__Stored data entries__.
-- ==== Sys2Proof/Certificates/Slice0/Obligations.lean ====
section
/-! DEFINITION. The statements about the NH448 for the provers: what each command and event of the table does, what the
shared operations compute, and the laws that every step keeps. -/

section

open Sys2Proof Sys2Proof.Machine

/-! ### The queue -/

/-- The command at the front of the queue runs on the state with the queue's rest. -/
def Obligations.StepRunsFront : Prop :=
  ∀ (c : Instr) (rest : List Instr) (s : State), step { s with pending := c :: rest } = exec c { s with pending := rest }

/-- With nothing waiting the block idles (DESIGN CHOICE, log 2), and every command gives a next state, whatever its operands
and the state, and leaves the commands behind it waiting. -/
def Obligations.NeverStops : Prop :=
  (∀ s : State, s.pending = [] → step s = .next s) ∧
  (∀ (c : Instr) (s : State), ∃ t, exec c s = .next t ∧ t.pending = s.pending)

/-! ### Reset -/

/-- The laws of the part hold after reset. -/
def Obligations.LawsHoldAtReset : Prop :=
  LogBounded State.reset ∧ MoveQueueBounded State.reset ∧ NothingHeldBack State.reset ∧ AllotmentFresh State.reset ∧
    OutageSettled State.reset ∧ PlanSound State.reset ∧ QuotaBounded State.reset ∧ LimitsBounded State.reset ∧
    SettingsBounded State.reset ∧ QueuesBounded State.reset ∧ BindingsDistinct State.reset ∧ LogReasonsSound State.reset

/-- What start-up leaves in the records of the part, at reset: a factory-fresh store (DESIGN CHOICE, log 6 and 7), so
every zone is without a binding. The spreading settings and the census state of a VACANT tenant are a DESIGN CHOICE (log
19). -/
def Obligations.ResetValues : Prop :=
  (∀ t, State.reset.tenant t = TenantRec.vacant) ∧
    (∀ z t, (State.reset.cell z t).home = .dark ∧ (State.reset.cell z t).target = .dark ∧
      (State.reset.cell z t).source = .tenant ∧ (State.reset.cell z t).alternates = [] ∧
      (State.reset.cell z t).holdOff = 0 ∧ (State.reset.cell z t).occupancy = 0) ∧
    (∀ z, State.reset.zone z = ⟨.service, 0, none, 0, false, 0⟩ ∧ State.reset.remote z = RemoteRec.unbound) ∧
    State.reset.log = allPages.map (Entry.pageInvalid 0) ∧ State.reset.seconds = 0 ∧ State.reset.storeOp = none ∧
    State.reset.venueReader = ⟨0, 0⟩ ∧ (∀ t, tget State.reset.tenantReaders t = none) ∧
    State.reset.wakeThreshold = 0 ∧ State.reset.wakeDebounce = 3 ∧ State.reset.wakeCount = 0 ∧
    (∀ c, tget State.reset.standbyDark c = false) ∧ State.reset.rampTimer = ⟨true, 10⟩ ∧
    State.reset.censusTimer = ⟨true, 10⟩ ∧ State.reset.pollTimer = ⟨true, 50⟩ ∧
    State.reset.moves = [] ∧ State.reset.admitPos = 3 ∧ State.reset.rampTick = 10 ∧ State.reset.rampStep = 4 ∧
    State.reset.venueMode = .event ∧ State.reset.censusInterval = 10 ∧ State.reset.pollInterval = 50 ∧
    (∀ i : Fin 16, tget State.reset.weights i = 17 * i.val) ∧
    State.reset.lossThreshold = 4 ∧ State.reset.recoveryCount = 2 ∧ State.reset.alarmDebounce = 2 ∧
    State.reset.derate = #v[16, 8, 32, 32] ∧ State.reset.escalation = #v[120, 0, 0, 0] ∧
    (∀ f, (State.reset.link f).queue = [.chainMute] ∧ (State.reset.link f).round = none ∧
      (State.reset.link f).rx = .seeking) ∧
    (∀ p, (State.reset.port p).cmd = .idle ∧ (State.reset.port p).first = 0 ∧ (State.reset.port p).last = 47 ∧
      (State.reset.port p).pointer = 0 ∧ (State.reset.port p).lastCode = none ∧ (State.reset.port p).result = .none)

/-! ### Codes and checks -/

/-- The command code table: each command has the code of 11.5, and no other code names a command. The CRC over the nine
ASCII octets "123456789" is 29B1h. -/
def Obligations.CodesAndCrc : Prop :=
  ((∀ x ∈ ([
        (.setWindow, 0x01), (.writeTargets, 0x02), (.writeAlternates, 0x03), (.requestMove, 0x04),
        (.cancelMove, 0x05), (.setLevel, 0x06), (.storeScene, 0x07), (.writeScene, 0x08), (.recallScene, 0x09),
        (.clearScene, 0x0A), (.setSpreading, 0x0B), (.readPlan, 0x10), (.readGrants, 0x11), (.readLoads, 0x12),
        (.readFault, 0x13), (.readStatus, 0x14), (.admitTenant, 0x20), (.suspendTenant, 0x21),
        (.resumeTenant, 0x22), (.retireTenant, 0x23), (.setQuota, 0x24), (.setLimit, 0x28), (.writeLimits, 0x29),
        (.pinZone, 0x2A), (.unpinZone, 0x2B), (.setVenueMode, 0x2C), (.setStandbyClasses, 0x2D), (.setWake, 0x2E),
        (.setDerate, 0x30), (.setEscalation, 0x31), (.setSupervision, 0x32), (.setRamp, 0x33), (.setCensus, 0x34),
        (.writeWeights, 0x35), (.readWeights, 0x36), (.isolateRemote, 0x37), (.restoreRemote, 0x38),
        (.readZones, 0x39), (.writeStorePage, 0x40), (.lockStorePage, 0x41), (.readStorePage, 0x42),
        (.softReset, 0x4F)
        ] : List (Command × Byte)), commandCode x.1 = x.2) ∧
      (∀ b c, commandOf b = some c ↔ b = commandCode c)) ∧
  (crc16 [0x31, 0x32, 0x33, 0x34, 0x35, 0x36, 0x37, 0x38, 0x39] = 0x29B1)

/-! ### Control ports -/

/-- A port whose select is high, and a port in start-up or one whose select has not fallen since start-up, takes no
octet: only the record of what data out presents changes (all 00h, or nothing). A rise of select drops the bits of an
octet in assembly and keeps everything else; a fall of a select that is high arms the port. What data out presents is
the model's own record (DESIGN CHOICE, log 12). -/
def Obligations.PortSelect : Prop :=
  (∀ (s : State) (p : Port), ((s.port p).selectLow = false ∨ s.starting = true ∨ (s.port p).armed = false) →
      ∀ i, ((∃ c b, i = commandRow c p b) ∨ (∃ row ∈ elementRows, ∃ c, i = row p c) ∨ (∃ code c, i = .unknownCommand p code c)) →
      ∃ out : List Byte, (∀ b ∈ out, b = 0) ∧ exec i s = .next (s.modPort p fun q => { q with dataOut := out })) ∧
  (∀ (s : State) (p : Port),
      exec (.selectRise p) s = .next (s.modPort p fun q => { q with selectLow := false, assembly := [], dataOut := [] }) ∧
      ((s.port p).selectLow = false →
        exec (.selectFall p) s = .next (s.modPort p fun q => { q with selectLow := true, armed := true, dataOut := [] })) ∧
      ((s.port p).selectLow = true → exec (.selectFall p) s = .next s))

/-- UNKNOWN_COMMAND, with any octets after it, and the refusals of the rights table: the code and its refusal stay on the
port, the command in progress before it has ended, and the octets after the code are ignored. -/
def Obligations.RefusedCodes : Prop :=
  (∀ (s : State) (p : Port) (code : Byte) (os : List Byte), Ready s p → commandOf code = none →
      exec (.unknownCommand p code (Clocked.whole os)) s = .next (portAfter p code .unknown .idle os.length s)) ∧
  (∀ (s : State) (c : Command) (os : List Byte),
      (Ready s .venue → commandKind c = .tenant →
        exec (commandRow c .venue (Burst.whole os)) s =
          .next (portAfter .venue (commandCode c) .rights .idle os.length s)) ∧
      ∀ t, Ready s (.tenant t) →
        (commandKind c = .venue →
          exec (commandRow c (.tenant t) (Burst.whole os)) s =
            .next (portAfter (.tenant t) (commandCode c) .rights .idle os.length s)) ∧
        ((commandKind c = .tenant ∨ c = .setWindow ∨ c = .readPlan ∨ c = .readGrants) →
          (s.tenant t).state ≠ .active →
          exec (commandRow c (.tenant t) (Burst.whole os)) s =
            .next (portAfter (.tenant t) (commandCode c) .state .idle os.length s)) ∧
        (c = .readFault → (s.tenant t).state = .vacant →
          exec (commandRow c (.tenant t) (Burst.whole os)) s =
            .next (portAfter (.tenant t) (commandCode c) .state .idle os.length s)))

/-- Octets and bits that arrive in parts. A fixed command whose parameters are not all there has no effect yet, and the rest
of them, whenever they come, complete it. An element of a streamed write goes to its block at its last octet. An element
of a read that is not clocked out whole stays held, and its last octet moves the read on; octets past the end of a
fixed-length reply present 00h. On an IDLE port octets are ignored. Bits that do not complete an octet join the assembly,
and those that begin the first octet of a read element take its values; the eighth bit gives the octet the bits spell, a
command code where the line was low at its first bit. How a row carries octets and bits, and what data out has presented,
are DESIGN CHOICES (log 1 and 12); when a read element is taken is DEDUCED (log 32). -/
def Obligations.OctetsInParts : Prop :=
  ∀ (s : State) (p : Port) (os rest : List Byte), Ready s p →
    (∀ c, isFixed c = true →
      (refusalOf s p c = none → os.length < paramCount (p == .venue) c →
        exec (commandRow c p (Burst.whole os)) s =
          .next (portAfter p (commandCode c) .incomplete (.collecting c os) os.length s)) ∧
      ((s.port p).cmd = .collecting c os → os.length + rest.length < paramCount (p == .venue) c →
        exec (commandRow c p (.more (Clocked.whole rest))) s =
          .next (s.modPort p fun q =>
            { q with cmd := .collecting c (os ++ rest), dataOut := List.replicate rest.length 0 })) ∧
      ((s.port p).cmd = .collecting c os → rest ≠ [] → os.length + rest.length = paramCount (p == .venue) c →
        exec (commandRow c p (.more (Clocked.whole rest))) s =
          .next (complete p c (os ++ rest) (s.modPort p fun q => { q with dataOut := List.replicate rest.length 0 })))) ∧
    (let begin := fun (x : State) (bits : List LineBit) => x.modPort p fun q =>
      { q with
        assembly := bits
        cmd := match q.cmd with
          | .reading r none n => if bits = [] then .reading r none n else .reading r (some (readElement p x r)) n
          | c => c }
    (∀ row : Clocked → Instr, ((∃ e ∈ elementRows, row = e p) ∨ ∃ c, row = fun x => commandRow c p (.more x)) →
      (∀ w, (s.port p).cmd = .streaming w os →
        (os.length + rest.length < writeSize w →
          exec (row (Clocked.whole rest)) s =
            .next (s.modPort p fun q =>
              { q with cmd := .streaming w (os ++ rest), dataOut := List.replicate rest.length 0 })) ∧
        (rest ≠ [] → os.length + rest.length = writeSize w →
          exec (row (Clocked.whole rest)) s =
            .next (applyElement p w (os ++ rest)
              (s.modPort p fun q => { q with cmd := .streaming w [], dataOut := List.replicate rest.length 0 })))) ∧
      (∀ r el n, (s.port p).cmd = .reading r (some el) n →
        (n + rest.length < readSize r →
          exec (row (Clocked.whole rest)) s =
            .next (s.modPort p fun q =>
              { q with
                cmd := .reading r (some el) (n + rest.length)
                dataOut := (List.range' n rest.length).map fun i => el.getD i 0 })) ∧
        ((∀ reply, r ≠ .reply reply) → rest ≠ [] → n + rest.length = readSize r →
          exec (row (Clocked.whole rest)) s =
            .next (s.modPort p fun q =>
              { q with
                cmd := .reading (nextRead s r) none 0
                pointer := if windowedRead r = true then nextPointer q else q.pointer
                dataOut := (List.range' n rest.length).map fun i => el.getD i 0 })) ∧
        (r = .reply el → n ≤ el.length →
          exec (row (Clocked.whole rest)) s =
            .next (s.modPort p fun q =>
              { q with
                cmd := .reading r (some el) (min (n + rest.length) el.length)
                dataOut := (List.range' n rest.length).map fun i => el.getD i 0 }))) ∧
      ((s.port p).cmd = .idle →
        exec (row (Clocked.whole rest)) s =
          .next (s.modPort p fun q => { q with dataOut := List.replicate rest.length 0 })) ∧
      ∀ held tail : List LineBit, held.length < 8 →
        let broken := s.modPort p fun q => { q with assembly := held }
        (held.length + tail.length < 8 →
          exec (row ⟨[], tail⟩) broken =
            .next ((begin s (held ++ tail)).modPort p fun q => { q with dataOut := [] })) ∧
        ∀ (b : Byte) (level : Bool),
          (held ++ tail).map LineBit.din =
            [b.getLsbD 7, b.getLsbD 6, b.getLsbD 5, b.getLsbD 4, b.getLsbD 3, b.getLsbD 2, b.getLsbD 1, b.getLsbD 0] →
          (held ++ tail).head?.map LineBit.param = some level →
          exec (row ⟨[], tail⟩) broken =
            if level = true then exec (row (Clocked.whole [b])) s
            else exec (.unknownCommand p b (Clocked.whole [])) s) ∧
    ∀ row : Clocked → Instr,
      ((∃ e ∈ elementRows, row = e p) ∨ ∃ c, (row = fun x => commandRow c p (.more x)) ∨ row = fun x => commandRow c p (.code x)) →
      ∀ (tail : List LineBit) (w : State), tail.length < 8 → exec (row (Clocked.whole os)) s = .next w →
        exec (row ⟨os, tail⟩) s = .next (if w.starting = true ∨ tail = [] then w else begin w tail))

__ACTIVITY__.
From the entries above, give again exactly the lines running from the line with "((s.port p).cmd = .collecting c os → rest" to the line with "(complete p c"; include both of those lines.

__RESPONSE TO THIS TASK__.
      ((s.port p).cmd = .collecting c os → rest ≠ [] → os.length + rest.length = paramCount (p == .venue) c →
        exec (commandRow c p (.more (Clocked.whole rest))) s =
          .next (complete p c (os ++ rest) (s.modPort p fun q => { q with dataOut := List.replicate rest.length 0 })))) ∧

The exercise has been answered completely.